Finalmente, el Código de 1917 definía a las personas a las que se aplican estas disposiciones: la abstinencia a «cuantos hayan cumplido los 7 años de edad» (c. 1254 §1) y el ayuno a «todos desde que han cumplido 21 años de edad hasta que hayan comenzado el 60º» (c. 1254 §2).

Como vemos, la disciplina de la Iglesia en esta materia era clara y determinada; se sabía lo que era el ayuno y la abstinencia, a partir de qué edad y en qué días obligaba y cuáles eran los legítimos motivos de dispensa.

3. Últimas modificaciones de la disciplina de la penitencia

3.1 Una ley vaga

Si pasamos ahora a la nueva legislación publicada por el Código de Derecho Canónico de 1983, lo primero que advertimos son las siguientes diferencias:

Se menciona la penitencia como una obligación de todos los cristianos (nc. 1249).

Se recuerda que los tiempos de penitencia de la Iglesia universal son los viernes del año y el tiempo de Cuaresma (nc. 1250).

La abstinencia de carne o de otro alimento decretado por la Conferencia Episcopal se extiende a todos los viernes del año salvo que caiga en una solemnidad (nc. 1251). Advirtamos los dos cambios: se pasa de la abstinencia de carne a la de carne o de «otro alimento» y de las fiestas de precepto a «una solemnidad».
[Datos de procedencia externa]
/-- Whether a lock of `p` is refused (R400). -/
def State.lockBad (s : State) (p : Nat) : Bool :=
  let others := (List.range s.build.partitions).filter (· != p)
  !s.partOk p || s.locked p || s.rb (Reg.PAU_PSTATUS_TEARING p) ||
    s.fe.ctxs.any (fun c => c.cstate != 0 && c.part == p) || s.gs.launches.any (fun l => s.sl l.slot Sl.PART == p) ||
    s.rf (Reg.PAU_GR_GR_UNITS p) == 0 || others.any (fun q => s.granaryClash p q) ||
    s.rf (Reg.PAU_PCFG_CLUSTERS p) == 0 ||
    others.any fun q => (List.range s.build.clusters).any fun c => bit (s.rf (Reg.PAU_PCFG_CLUSTERS p)) c && bit (s.rf (Reg.PAU_PCFG_CLUSTERS q)) c

/-- PAU_ENCL_STATUS when a command has ended: SCRUB_FAIL, and the error when it is REFUSED. -/
def State.enclEnd (s : State) (fail : Bool) (e : Option Err) : State :=
  s.setReg Reg.PAU_ENCL_STATUS_A (packW [(1, 1), (2, b2n e.isSome), (3, b2n fail), (16, (e.map (·.code)).getD 0)])

/-- PAU_ENCL_CMD LOCK. -/
def State.enclLock (s : State) (p : Nat) : State :=
  if s.rb Reg.PAU_ENCL_STATUS_BUSY then s
  else if s.lockBad p then
    (s.reportPlain E.ENCLAVE_LOCK (if s.partOk p then some p else none)).enclEnd false (some E.ENCLAVE_LOCK)
  else { s.setReg Reg.PAU_ENCL_STATUS_A 1#32 with pau := { s.pau with locking := some p } }

/-- ENCLAVE_LOCK (R400, R401). -/
def execEnclaveLock (part : Nat) (s : State) : Host.Outcome State Fault Refusal :=
  .next (s.regInput (.enclaveLock part) fun s => s.enclLock part)

/-- Set or clear LOCKED of a partition, in both places that show it. -/
def State.setLocked (s : State) (p : Nat) (b : Bool) : State :=
  (s.setRf Reg.PAU_LOCKED (setBit (s.rf Reg.PAU_LOCKED) p b)).setRf (Reg.PAU_PSTATUS_LOCKED p) (b2n b)

/-- ENCLAVE_LOCK_DONE (R401, R406): the configuration measurement is extended, and the partition is locked. -/
def execEnclaveLockDone (s : State) : Host.Outcome State Fault Refusal :=
  match s.pau.locking with
  | none => .next s
  | some p =>
    if !s.unitEn U.PAU then .next s
    else
      let s := (s.extend (16 + p) (sha384 (bytesOf (s.cfgImage p)))).setFinal (16 + p) true
      let s := ((s.setFinal (32 + p) true).setLocked p true).enclEnd false none
      .next { s with pau := { s.pau with locking := none } }

/-! ### Teardown (R410 to R412) -/

/-- PAU_ENCL_CMD TEARDOWN: steps 1 and 2.  A context that is being drained is destroyed too. -/
def State.enclTeardown (s : State) (p : Nat) : State :=
  if s.rb Reg.PAU_ENCL_STATUS_BUSY then s
  else if !s.partOk p ∨ s.rb (Reg.PAU_PSTATUS_TEARING p) ∨ s.pau.locking = some p then
    (s.reportPlain E.TEARDOWN (if s.partOk p then some p else none)).enclEnd false (some E.TEARDOWN)
  else
    let s := s.setReg Reg.PAU_ENCL_STATUS_A 1#32
    let s := (s.setRf (Reg.PAU_PSTATUS_TEARING p) 1).setRf (Reg.PAU_PSTATUS_SCRUB_FAIL p) 0
    let s := { s with pau := { s.pau with tear := some ⟨p, .emptying, 0, 0, false⟩ } }
    (s.fe.ctxs.filter fun c => c.cstate != 0 && c.part == p).foldl (fun s c => s.destroyCtx c.idx true) s

/-- TEARDOWN (R410). -/
def execTeardown (part : Nat) (s : State) : Host.Outcome State Fault Refusal :=
  .next (s.regInput (.teardown part) fun s => s.enclTeardown part)

/-- Whether nothing of a partition is outstanding any more (R410 step 3). -/
def State.emptied (s : State) (p : Nat) : Bool :=
  !s.fe.ctxs.any (fun c => c.cstate != 0 && c.part == p) && !s.gs.launches.any (fun l => s.sl l.slot Sl.PART == p) &&
    !s.ds.links.any (fun l => l.tasks.any fun t => t.part == p) && !s.psc.jobs.any (fun j => j.part == p) &&
    !(s.mm.busy ++ s.mm.waiting).any (fun x => x.part == p) && !s.fe.signals.any (fun g => g.part == p) &&
    !s.dr.sendQ.any (fun e => e.part == p) && !s.mh.sends.any (fun x => x.part == p) &&
    !s.sm.msgs.any fun m => s.shv m.sheaf Sh.PART == p

/-- Scrub the templates of a partition, with their extents. -/
def State.scrubTmpls (s : State) (p : Nat) : State :=
  let gs := s.gs.gens.filter fun g => g.part == p
  let s := gs.foldl (fun s g =>
    let s := (List.range g.edgeCount).foldl (fun s j => s.setRow (edgeRow (g.edgeBase + j)) (zeros 2)) s
    s.releaseTmpl p g.nodeBase g.nodeCount g.edgeBase g.edgeCount) s
  let s := { s with gs := { s.gs with gens := s.gs.gens.filter fun g => g.part != p } }
  ((List.range s.build.tmpls).filter fun i => s.dir i Dir.STATE != 0 && s.dir i Dir.PART == p).foldl (fun s i =>
    s.setRow (dirRow i) (mkRec 8 [(Dir.GEN, s.dir i Dir.GEN)])) s

/-- Scrub the semaphores of a partition's range, its watches, wake bindings and sheaves. -/
def State.scrubSems (s : State) (p : Nat) : State :=
  let s := ((s.sm.binds.filter fun b => b.part == p).map (·.idx)).foldl (fun s i => s.freeBind i) s
  let s := (s.sm.watches.filter fun w => s.semPart w.sem == some p).foldl (fun s w => s.dropWait (.watch w.idx)) s
  let gone := fun (w : Watch) => s.semPart w.sem == some p
  let s := { s with sm := { s.sm with watches := s.sm.watches.filter fun w => !gone w } }
  let s := ((List.range 256).filter fun k => s.shv k Sh.PART == p).foldl (fun s k => 
    let s := s.idleSheaf k
    s.setRow (sheafRow k) (mkRec 16 [(Sh.GEN, s.shv k Sh.GEN)])) s
  let base := s.rf (Reg.SM_SEM_BASE p)
  (List.range (s.rf (Reg.SM_SEM_COUNT p))).foldl (fun s i => s.setRow (semRow (base + i)) [0#32, 0xFFFFFFFF#32, 0#32, 0#32]) s

/-- Scrub the receive queues, routes and Stooks of a partition. -/
def State.scrubHub (s : State) (p : Nat) : State :=
  let s := ((List.range s.build.rxqs).filter fun q => s.rq q Rq.PART == p).foldl (fun s q => (s.closeRxq q).setRow (rxqRow q) (zeros 8)) s
  let s := ((List.range 4096).filter fun r => s.rm (routeRow r) Rt.PART == p).foldl (fun s r =>
    s.setRow (routeRow r) (mkRec 8 [(Rt.GEN, s.rm (routeRow r) Rt.GEN)])) s
  ((List.range s.build.stooks).filter fun k => s.sk k Sk.PART == p).foldl (fun s k =>
    { s.setRow (stookRow k) (zeros 16) with mh := { s.mh with stooks := s.mh.stooks.filter fun x => x.idx != k } }) s

/-- Scrub a partition's ERA areas, save sets, early-store entries, telemetry, credit and accounts. -/
def State.scrubRest (s : State) (p : Nat) : State :=
  let bb := s.rf (Reg.ERA_BIAS_BIAS_BASE p)
  let sb := s.rf (Reg.ERA_SEED_SEED_BASE p)
  let s := (List.range (s.rf (Reg.ERA_BIAS_BIAS_SIZE p))).foldl (fun s i =>
    ((s.setRow (biasKey 0 (bb + i)) [0#32]).setRow (biasKey 1 (bb + i)) [0#32]).setRow (loadKey (bb + i)) [0#32]) s
  let s := (List.range (s.rf (Reg.ERA_SEED_SEED_SIZE p))).foldl (fun s i =>
    (s.setRow (seedKey 0 (sb + i)) (zeros 2)).setRow (seedKey 1 (sb + i)) (zeros 2)) s
  let s := (List.range 128).foldl (fun s l => s.setRow (layerRow p l) (zeros 16)) s
  let s := (List.range 256).foldl (fun s i => s.setRow (saveRow p i) (zeros 2)) s
  let s := { s with dr := { s.dr with early := s.dr.early.filter fun e => e.part != p },
                    mh := { s.mh with telem := s.mh.telem.filter fun t => t.part != p },
                    st := { s.st with streams := s.st.streams.filter fun x => x.part != p } }
  let s := s.updBg p fun x => { x with credit := 0, creditN := ~~~0, lent := 0, lentN := ~~~0 }
  (List.range s.build.memStacks).foldl (fun s i => s.setLevel p i (s.rm (regulatorRow p i) Ra.BURST)) s

/-- Scrub every on-chip row of a partition (R411). -/
def State.scrubRows (s : State) (p : Nat) : State :=
  let s := s.scrubTmpls p
  let s := ((List.range s.build.seqs).filter fun i => s.sq i Sq.STATE != 0 && s.sq i Sq.PART == p).foldl (fun s i => s.freeSeq i) s
  let clear := fun (e : Event) => if e.part = p ∧ e.live then { e with live := false, part := 0, remoteOk := false, val := 0, valN := ~~~0 } else e
  let s := { s with fe := { s.fe with events := s.fe.events.map clear } }
  ((s.scrubSems p).scrubHub p).scrubRest p

/-- The state with the running teardown changed. -/
def State.updTear (s : State) (f : Tear → Tear) : State := { s with pau := { s.pau with tear := s.pau.tear.map f } }

/-- A scrub write has failed (R412): the scrub goes on. -/
def State.scrubBad (s : State) (p : Nat) : State :=
  (s.reportPlain E.SCRUB_WRITE (some p)).setRf (Reg.PAU_PSTATUS_SCRUB_FAIL p) 1

/-- Scrub the next beats of the Granary region, if any are left (R410 step 6).  A write that R398 does not let out is one that has failed, and the
next follows it; the count is the fuel. -/
def State.scrubGo : Nat → State → State
  | 0, s => s
  | fuel + 1, s =>
    match s.pau.tear with
    | none => s
    | some t =>
      if t.left = 0 then s.updTear fun t => { t with out := false }
      else
        let n := min 4 t.left
        let s := s.updTear fun t => { t with addr := t.addr + 64 * n, left := t.left - n, out := true }
        match s.mmStart true t.addr n t.part 1 5 (.scrub t.part) (List.replicate n (zeros 16, 2 ^ 64 - 1)) with
        | (s, true) => s
        | (s, false) => State.scrubGo fuel (s.scrubBad t.part)

/-- The scrub goes on with its next write, or has none left. -/
def State.scrubNext (s : State) : State :=
  match s.pau.tear with
  | none => s
  | some t => State.scrubGo (t.left + 1) s

/-- A scrub write has been answered (R412). -/
def State.scrubbed (s : State) (p : Nat) (ok : Bool) : State := (if ok then s else s.scrubBad p).scrubNext

/-- TEARDOWN_SCRUB (R410 steps 3 to 6): the partition is empty, so its final accounting record is written; and, that answered, its rows are
scrubbed and the scrub of its Granary region begins. -/
def execTeardownScrub (s : State) : Host.Outcome State Fault Refusal :=
  match s.pau.tear with
  | none => .next s
  | some t =>
    let p := t.part
    let out := s.pau.acctOut.any fun x => x.1 == p
    if !s.unitEn U.PAU ∨ out then .next s
    else match t.phase with
      | .emptying => if s.emptied p then .next ((s.updTear fun t => { t with phase := .record }).acctWrite p true) else .next s
      | .record =>
        let s := s.scrubRows p
        let n := if s.locked p ∨ s.rb (Reg.PAU_GR_SCRUB_GR p) then 1024 * s.rf (Reg.PAU_GR_GR_UNITS p) else 0
        .next ((s.updTear fun t => { t with phase := .scrub, addr := (s.granary p).1, left := n }).scrubNext)
      | .scrub => .next s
El ayuno y la abstinencia se mantienen el Miércoles de Ceniza y el Viernes Santo (nc. 1251). En esto no hay cambios.

La abstinencia obliga «a todos los que han cumplido 14 años de edad» y el ayuno «a todos los mayores de edad (18 años) hasta que hayan cumplido los 59 años» (nc. 1252). Advirtamos que la abstinencia obliga sólo a partir de los 14 años, pero que el ayuno sigue al cambio de mayoría de edad en el Código de 1983 y empieza a obligar a los 18 años.

3.2 ¡La penitencia que quieras!

Pero ¡cuidado!, como dice el viejo adagio, In cauda venenum: El veneno está en la cola. Para darnos cuenta del espíritu de estas modificaciones, hay que leer atentamente el último canon del Código que trata de este tema: «La Conferencia Episcopal puede determinar con más detalle el modo de observar el ayuno y la abstinencia, así como substituirlos en todo o en parte por otras formas de penitencia, sobre todo por obras de caridad y prácticas de piedad» (nc. 1253).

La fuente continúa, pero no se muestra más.